## Work to be completed
State how many lines in the following entries contain the word "tagFailed". No other output.

## Task input
[Start of section]

/-- The lockout state is committed with the counters (R579). Log: DESIGN CHOICE notes/assumptions/21.md. -/
def commitLockout (s : State) : State :=
  (s.psWrite 0x09 8 (bytesLE 1 s.canopy.fails ++ bytesLE 1 (min 255 s.canopy.lockouts) ++ bytesLE 1 (b2n s.canopy.lockedUntil.isSome)
    ++ [0] ++ bytesLE 4 s.lockoutLeft)).1

/-- A command's mac failed (R579): at the 8th failure in a row a lockout begins. -/
def tagFailed (s : State) : State :=
  let f := s.canopy.fails + 1
  if f < 8 then ((s.modCanopy fun c => { c with fails := f }).showLockout).commitLockout
  else
    let l := min 8 s.canopy.lockouts
    let dur := 10 * 2 ^ l
    let s := s.modCanopy fun c => { c with fails := f, lockouts := c.lockouts + 1, lockedUntil := some (s.now + dur * 1000000000) }
    (s.showLockout.commitLockout).event 0x69 0xFF (bytesLE 1 l ++ [0, 0, 0] ++ bytesLE 4 dur)

/-- An accepted mac resets the count of failures and of lockouts (R579). -/
def tagPassed (s : State) : State :=
  if s.canopy.fails = 0 ∧ s.canopy.lockouts = 0 then s
  else ((s.modCanopy fun c => { c with fails := 0, lockouts := 0 }).showLockout).commitLockout

/-- A lockout's time is over (R579). -/
def lockoutOver (s : State) : State :=
  match s.canopy.lockedUntil with
  | some t => if s.now < t then s else ((s.modCanopy fun c => { c with fails := 0, lockedUntil := none }).showLockout).commitLockout
  | none => s

/-- No slot holds a key. -/
def noKeys (s : State) : Bool := s.canopy.slots.toList.all fun x => x.key.isNone

/-- The provisioning that the device accepts (R573). -/
def provisioning (s : State) (d : Desc) : Bool :=
  s.noKeys && decide (keyedOp d = 0x41) && decide (fieldLE d.slot 0x20 1 = 3) && decide (keySlotOf d = 0) &&
    decide (fieldLE d.slot 0x21 1 = 0)

/-- A command asks for the op PROVISION (R573). -/
def asksProvision (d : Desc) : Bool := decide (keyedOp d = 0x41) && decide (fieldLE d.slot 0x20 1 = 3)

/-- Steps 6 and 7 of R569: the counter is accepted, and its reservation committed when it is needed (R577). A volatile
keys region takes no reservation: after a provisioning (`first`) every command that needs one fails (R628).
Log: DEDUCED notes/assumptions/76.md. -/
def takeCounter (s : State) (k : Fin 8) (c : Nat) (first : Bool) : State × Bool :=
  let s := s.putKeySlot k { s.keySlot k with counter := c }
  if c < (s.keySlot k).mark then (s, true)
  else if s.ps.volatile_.testBit 2 then (s, first)
  else
    let m := (c / 4096 + 1) * 4096
    let w := s.psWrite 0x09 k (bytesLE 8 m)
    if w.2 then (w.1.putKeySlot k { w.1.keySlot k with mark := m }, true) else (w.1, false)

/-- The KEYED event of a checked command (R586). -/
def keyedEvent (s : State) (d : Desc) (status reason : Nat) : State :=
  s.event 0x68 0xFF (bytesLE 1 (keyedOp d) ++ bytesLE 1 status ++ bytesLE 1 (keySlotOf d) ++ bytesLE 1 reason
    ++ bytesLE 2 d.ref.tag ++ bytesLE 2 d.ref.sq ++ bytesLE 8 (keyCounter d))

/-- The pair, or core 0 in split mode, runs and may check commands (R569, R670). -/
def keyedUp (s : State) : Bool := s.canopyUp && !s.canopyHalted && decide (s.get R.CANOPY_STATUS_fw_state = 1)

/-- The checks of R569 up to the opcode's own conditions, and then `act`; a counter whose reservation mark would pass 2^64
completes REPLAY (R677). -/
def keyedCheck (s : State) (d : Desc) (act : State → KeyedOut) : KeyedOut :=
  let k := keySlotOf d
  let x := s.keySlot k
  let first := s.provisioning d
  if s.canopy.lockedUntil.isSome then keyedDone 0x22 s
  else if ¬ first ∧ (x.key.isNone ∨ asksProvision d) then keyedDone 0x20 s
  else if ¬ first ∧ ¬ x.rights.testBit (keyedOp d - 0x40) then keyedDone 0x21 s
  else if ¬ macOk (if first then zeroKey else x.key.getD zeroKey) d then keyedDone 0x23 s.tagFailed
  else
    let s := s.tagPassed
    if keyCounter d ≤ x.counter ∨ 0xFFFFFFFFFFFFEFFF < keyCounter d then keyedDone 0x24 s
    else
      let r := s.takeCounter k (keyCounter d) first
      if r.2 then act r.1 else keyedDone 0x25 r.1

/-- A keyed command is checked and executed (R569, R586); when the pair does not run Hamper answers for it.
Log: DEDUCED notes/assumptions/76.md. -/
def keyedRun (s : State) (d : Desc) (act : State → KeyedOut) : State :=
  if ¬ s.keyedUp then s.complete d.ref 0x29
  else
    let o := (s.raiseCanopy 0).keyedCheck d act
    let s := o.state.keyedEvent d o.status o.reason
    if o.waits then s.accepted d.ref else s.finish d.ref o.status o.result

/-! ### Commits of single values (R580) -/

/-- A pair of a register payload put in its place. -/
def putPair (o v : Nat) : List (Nat × Nat) → List (Nat × Nat)
  | [] => [(o, v)]
  | e :: l => if o < e.1 then (o, v) :: e :: l else if e.1 = o then (o, v) :: l else e :: putPair o v l

/-- Commit one register's value with the record in force that holds it (R580, R617).
Log: DEDUCED notes/assumptions/76.md. -/
def commitWord (s : State) (off v : Nat) : State × Bool :=
  let at_ : Nat × Nat := if 0x10000 ≤ off then (0x03, (off - 0x10000) / 0x1000) else (0x02, 0)
  let old := ((s.psInForce at_.1 at_.2).map fun h => regPairs (s.psPayload h)).getD []
  s.psWrite at_.1 at_.2 (regPayload (putPair off v old))

/-- Commit the safety table (R552, R617). Log: DEDUCED notes/assumptions/76.md. -/
def commitSafety (s : State) : State × Bool := s.psWrite 0x02 1 s.safetyBytes

/-- Two commits in order. -/
def commitBoth (a : State × Bool) (f : State → State × Bool) : State × Bool :=
  let b := f a.1
  (b.1, a.2 && b.2)

/-- A command whose effect is committed completes OK, or STORE_FAILED. Log: DEDUCED notes/assumptions/76.md. -/
def keyedCommit (a : State × Bool) : KeyedOut := keyedDone (if a.2 then 0x00 else 0x25) a.1

/-! ### SAFETY_WRITE (R580) -/

/-- The word after a masked write. Log: DEDUCED notes/assumptions/76.md. -/
def maskedWord (old value mask : Nat) : Nat := (old &&& (0xFFFFFFFF - mask)) ||| (value &&& mask)

/-- The registers that kind 0x00 may write. -/
def safetyTarget (off : Nat) : Bool :=
  if off % 4 ≠ 0 then false
  else if 0x10000 ≤ off then
    let z := off % 0x1000
    decide (off < 0x50000) && (decide (0x800 ≤ z ∧ z ≤ 0x834) || [0x85C, 0x400, 0x418, 0x620, 0x624, 0x630, 0x634].contains z)
  else
    decide (0xA000 ≤ off ∧ off < 0xA0C0) || [0xDA00, 0xDA04, 0x101C, 0x8000, 0x8100, 0x8200, 0x8300].contains off ||
      decide (0x8500 ≤ off ∧ off < 0x8580)

/-- What a masked write keeps of the old word: bits that a write of 1 would clear are not written back.
Log: DEDUCED notes/assumptions/76.md. -/
def keptBits (off : Nat) (old : Word) : Nat :=
  match regRow off with
  | some r => ((r.fields.filter fun f => decide (f.acc = .w1c)).foldl (fun w f => insertBits w f.msb f.lsb 0) old).toNat
  | none => old.toNat

/-- A locked register is written, FB_FCAP and FB_ECAP with the tile's W1 and W2 in one step (R565, R580). -/
def safetyReg (s : State) (off value mask : Nat) : State × Bool :=
  let old := keptBits off (s.regRead .canopyA off).1
  let v := maskedWord old value mask
  let n := blockTile off
  let s := s.regWrite .canopyA true off (BitVec.ofNat 32 v)
  let z := if 0x10000 ≤ off then off % 0x1000 else 0
  if z = 0x85C then s.psWrite 0x04 n (s.profPayload n)
  else
    let now := (s.liveWord off).toNat
    let a : State × Bool :=
      if isPairLow off then (s, true)
      else if isPairHigh off then
        commitBoth (s.commitWord (off - 4) (s.liveWord (off - 4)).toNat) fun s => s.commitWord off now
      else s.commitWord off now
    if z = 0x814 then commitBoth a fun s => (s.putSafety n 1 now).commitSafety
    else if z = 0x818 then commitBoth a fun s => (s.putSafety n 2 now).commitSafety
    else a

[End of section]

## Task output
2